Papers: 2 Feb 2019 - 8 Feb 2019


Pharmacology/Drug Development


2019 Mar 14


J Med Chem


62


5

Identification of a Benzimidazolecarboxylic Acid Derivative (BAY 1316957) as a Potent and Selective Human Prostaglandin E2 Receptor Subtype 4 (hEP4-R) Antagonist for the Treatment of Endometriosis.

Authors

Bäurle S, Nagel J, Peters O, Bräuer N, Ter Laak AM, Preusse C, Rottmann A, Heldmann D, Bothe U, Blume T, Zorn L E, Walter D, Zollner TM, Steinmeyer A, Langer G
J Med Chem. 2019 Mar 14; 62(5):2541-2563.
PMID: 30707023.

Abstract

The presence and growth of endometrial tissue outside the uterine cavity in endometriosis patients is primarily driven by hormone-dependent and inflammatory processes – the latter being frequently associated with severe, acute and chronic pelvic pain.
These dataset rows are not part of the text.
/-! What a pixel step of ENC appends, and what it leaves for DEC to agree with -/

/-- With its pixel supplied, ENC's turn is the pixel step (R121). -/
theorem encTurn_eq_next {s : State} {cur : Pixel} (h : EncHas s cur) :
    runEvent .encTurn s = .next (encPixelStep cur s) := by
  obtain ⟨hp, hread, -, -⟩ := h
  simp [runEvent, State.encReady, encStep, hp, hread]

/-- A pixel that differs from `prev`: the pending run, if there is one, and the pixel's own opcode (R124, R126, R127). -/
theorem encTurn_other {s t : State} {cur : Pixel} (hs : EncHas s cur) (hne : cur ≠ s.enc.prev)
    (h : runEvent .encTurn s = .next t) :
    AppendsBytes s t (flushed s.enc ++ encode (chosen s.enc cur).1) ∧
    t.enc.prev = cur ∧ t.enc.cache = (chosen s.enc cur).2 ∧ t.dec = s.dec := by
  rw [encTurn_eq_next hs, encPixelStep_other hne] at h
  cases h
  exact ⟨appendsBytes_writeList _ rfl rfl, rfl, rfl, rfl⟩

/-- A pixel equal to `prev` whose step leaves no run pending has flushed it, the pixel included (R123). -/
theorem encTurn_run {s t : State} (hs : EncHas s s.enc.prev) (h : runEvent .encTurn s = .next t)
    (hzero : t.enc.run = 0#6) :
    AppendsBytes s t (encode (.run s.enc.run)) ∧ t.enc.prev = s.enc.prev ∧ t.enc.cache = s.enc.cache ∧
    t.dec = s.dec := by
  rw [encTurn_eq_next hs, encPixelStep_run] at h
  obtain ⟨-, -, -, hrun⟩ := hs
  split at h <;> cases h
  · exact ⟨appendsBytes_writeList _ rfl rfl, rfl, rfl, rfl⟩
  · have hsucc := run_succ hrun
    have hnat : (s.enc.run + 1#6).toNat = 0 := congrArg BitVec.toNat hzero
    omega

/-- DEC finds at `pc` what ENC has appended. -/
theorem inpHasAtPc_of_readsAppended {s t : State} {bs : List Byte} (hr : ReadsAppended s t) (ha : AppendsBytes s t bs)
    (hdec : t.dec = s.dec) : InpHasAtPc t bs := by
  obtain ⟨hout, hlen⟩ := ha
  intro k hk
  rw [hdec, hr k (by omega), hout, if_pos (by omega), Nat.add_sub_cancel_left]

/-- A RUN of a pending run is well-formed, and its field is one less than the run (R76, R125). -/
theorem run_pred {e : Enc} (hrun : e.run.toNat ≤ 61) (hne : e.run ≠ 0#6) :
    (e.run - 1#6).toNat + 1 = e.run.toNat ∧ (Instr.run (e.run - 1#6)).wellFormed = true := by
  have hpos : e.run.toNat ≠ 0 := BitVec.toNat_ne.mp hne
  have hsub : (e.run - 1#6).toNat = e.run.toNat - 1 :=
    BitVec.toNat_sub_of_le (BitVec.le_def.mpr (Nat.pos_of_ne_zero hpos))
  simp only [Instr.wellFormed, Config.runMax, hsub, decide_eq_true_eq]
  omega

/-! The three kinds of step that emit (R48) -/

/-- A pixel coded with no run pending. -/
theorem lockstep_coded {s t : State} {cur : Pixel} (hs : EncHas s cur) (hne : cur ≠ s.enc.prev)
    (hrun : s.enc.run = 0#6) (hl : Lockstep s) (ho : Owes s) (h : runEvent .encTurn s = .next t)
    (hr : ReadsAppended s t) :
    ∃ u, runEvent .decTurn t = .next u ∧ Lockstep u ∧ EmitsPixels t u cur 1 ∧
      u.dec.pc = s.dec.pc + (t.enc.outLen - s.enc.outLen) := by
  obtain ⟨ha, hprev, hcache, hdec⟩ := encTurn_other hs hne h
  have hflushed : flushed s.enc = [] := by simp [flushed, Enc.runPending, hrun]
  rw [hflushed, List.nil_append] at ha
  have hot : Owes t := by rwa [Owes, hdec]
  obtain ⟨u, hu, huprev, hucache, huenc, hemit, hpc⟩ :=
    exec_chosen (e := s.enc) (cur := cur) hot (by rw [hdec, hl.1]) (by rw [hdec, hl.2])
  obtain ⟨hwf, hop⟩ := chosen_wellFormed s.enc cur
  refine ⟨u, ?_, ⟨?_, ?_⟩, hemit, ?_⟩
  · rw [decTurn_eq_exec hot.1 hop hwf (inpHasAtPc_of_readsAppended hr ha hdec), hu]
  · rw [huenc, huprev, hprev]
  · rw [huenc, hucache, hcache]
  · rw [hpc, hdec, ha.2, Nat.add_sub_cancel_left]

/-- A pixel equal to `prev` whose step flushes the run. -/
theorem lockstep_flushed_run {s t : State} (hs : EncHas s s.enc.prev) (hl : Lockstep s) (ho : Owes s)
    (hle : s.enc.run.toNat + 1 ≤ s.dec.nTotal.toNat - s.dec.outCount.toNat) (h : runEvent .encTurn s = .next t)
    (hzero : t.enc.run = 0#6) (hr : ReadsAppended s t) :
    ∃ u, runEvent .decTurn t = .next u ∧ Lockstep u ∧ EmitsPixels t u s.enc.prev (s.enc.run.toNat + 1) ∧
      u.dec.pc = s.dec.pc + (t.enc.outLen - s.enc.outLen) := by
  obtain ⟨ha, hprev, hcache, hdec⟩ := encTurn_run hs h hzero
  obtain ⟨-, -, -, hrun⟩ := hs
  have hot : Owes t := by rwa [Owes, hdec]
  obtain ⟨u, hu, huprev, hucache, huenc, -, hemit, hpc, -⟩ := exec_run_unclipped s.enc.run hot (by rwa [hdec])
  have hwf : (Instr.run s.enc.run).wellFormed = true := decide_eq_true (Nat.lt_succ_of_le hrun)
  refine ⟨u, ?_, ⟨?_, ?_⟩, ?_, ?_⟩
  · rw [decTurn_eq_exec hot.1 rfl hwf (inpHasAtPc_of_readsAppended hr ha hdec), hu]
  · rw [huenc, huprev, hdec, hl.1, hprev]
  · rw [huenc, hucache, hdec, hl.2, hcache]
  · rwa [hdec, hl.1] at hemit
  · rw [hpc, hdec, ha.2, Nat.add_sub_cancel_left]
    rfl

/-- A pixel that differs from `prev` while a run is pending: DEC takes a turn for the RUN and one for the opcode. -/
theorem lockstep_pending_run {s t : State} {cur : Pixel} (hs : EncHas s cur) (hne : cur ≠ s.enc.prev)
    (hrun : s.enc.run ≠ 0#6) (hl : Lockstep s) (ho : Owes s)
    (hle : s.enc.run.toNat + 1 ≤ s.dec.nTotal.toNat - s.dec.outCount.toNat) (h : runEvent .encTurn s = .next t)
    (hr : ReadsAppended s t) :
    ∃ u v, runEvent .decTurn t = .next u ∧ EmitsPixels t u s.enc.prev s.enc.run.toNat ∧ u.dec.pc = s.dec.pc + 1 ∧
      runEvent .decTurn u = .next v ∧ EmitsPixels u v cur 1 ∧ Lockstep v ∧
      v.dec.pc = s.dec.pc + (t.enc.outLen - s.enc.outLen) := by
  obtain ⟨ha, hprev, hcache, hdec⟩ := encTurn_other hs hne h
  obtain ⟨-, -, -, hrun61⟩ := hs
  obtain ⟨hpred, hwfRun⟩ := run_pred hrun61 hrun
  have hflushed : flushed s.enc = encode (.run (s.enc.run - 1#6)) := by
    have : 0 < s.enc.run.toNat := by omega
    simp [flushed, Enc.runPending, encode, this]
  rw [hflushed] at ha
  have hbytes := inpHasAtPc_of_readsAppended hr ha hdec
  have hot : Owes t := by rwa [Owes, hdec]
  obtain ⟨u, hu, huprev, hucache, huenc, huinp, huemit, hupc, huowes⟩ :=
    exec_run_unclipped (s.enc.run - 1#6) hot (by rw [hdec]; omega)
  have hou : Owes u := huowes (by rw [hdec]; omega)
  obtain ⟨v, hv, hvprev, hvcache, hvenc, hvemit, hvpc⟩ :=
    exec_chosen (e := s.enc) (cur := cur) hou (by rw [huprev, hdec, hl.1]) (by rw [hucache, hdec, hl.2])
  obtain ⟨hwf, hop⟩ := chosen_wellFormed s.enc cur
  refine ⟨u, v, ?_, ?_, ?_, ?_, hvemit, ⟨?_, ?_⟩, ?_⟩
  · rw [decTurn_eq_exec hot.1 rfl hwfRun hbytes.left, hu]
  · rwa [hpred, hdec, hl.1] at huemit
  · rw [hupc, hdec]
  · rw [decTurn_eq_exec hou.1 hop hwf (hbytes.right huinp hupc), hv]
  · rw [hvenc, huenc, hvprev, hprev]
  · rw [hvenc, huenc, hvcache, hcache]
  · rw [hvpc, hupc, hdec, ha.2, List.length_append, Nat.add_sub_cancel_left, Nat.add_assoc]
    rfl

/-- Settles O47: DEC reads back the opcodes that each of the three kinds of step appends. -/
theorem lockstepIsKept : Obligations.LockstepIsKept :=
  ⟨fun _ _ _ => lockstep_coded, fun _ _ => lockstep_flushed_run, fun _ _ _ => lockstep_pending_run⟩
The EP4 subtype of prostaglandin E2 (PGE2) receptors (EP4-R) is a particularly promising anti-inflammatory and anti-nociceptive target as both this receptor subtype and the pathways forming PGE2 are highly expressed in endometriotic lesions. High-throughput screening resulted in the identification of benzimidazole derivatives as novel hEP4-R antagonists. Careful SAR investigation guided by rational design identified a methyl substitution adjacent to the carboxylic acid as an appropriate means to accomplish favorable pharmacokinetic properties by reduction of glucuronidation. Further optimization led to the identification of benzimidazolecarboxylic acid BAY 1316957, a highly potent, specific and selective hEP4-R antagonist with excellent DMPK properties. Notably, treatment with BAY 1316957 can be expected to lead to prominent and rapid pain relief and significant improvement of the patients` quality of life.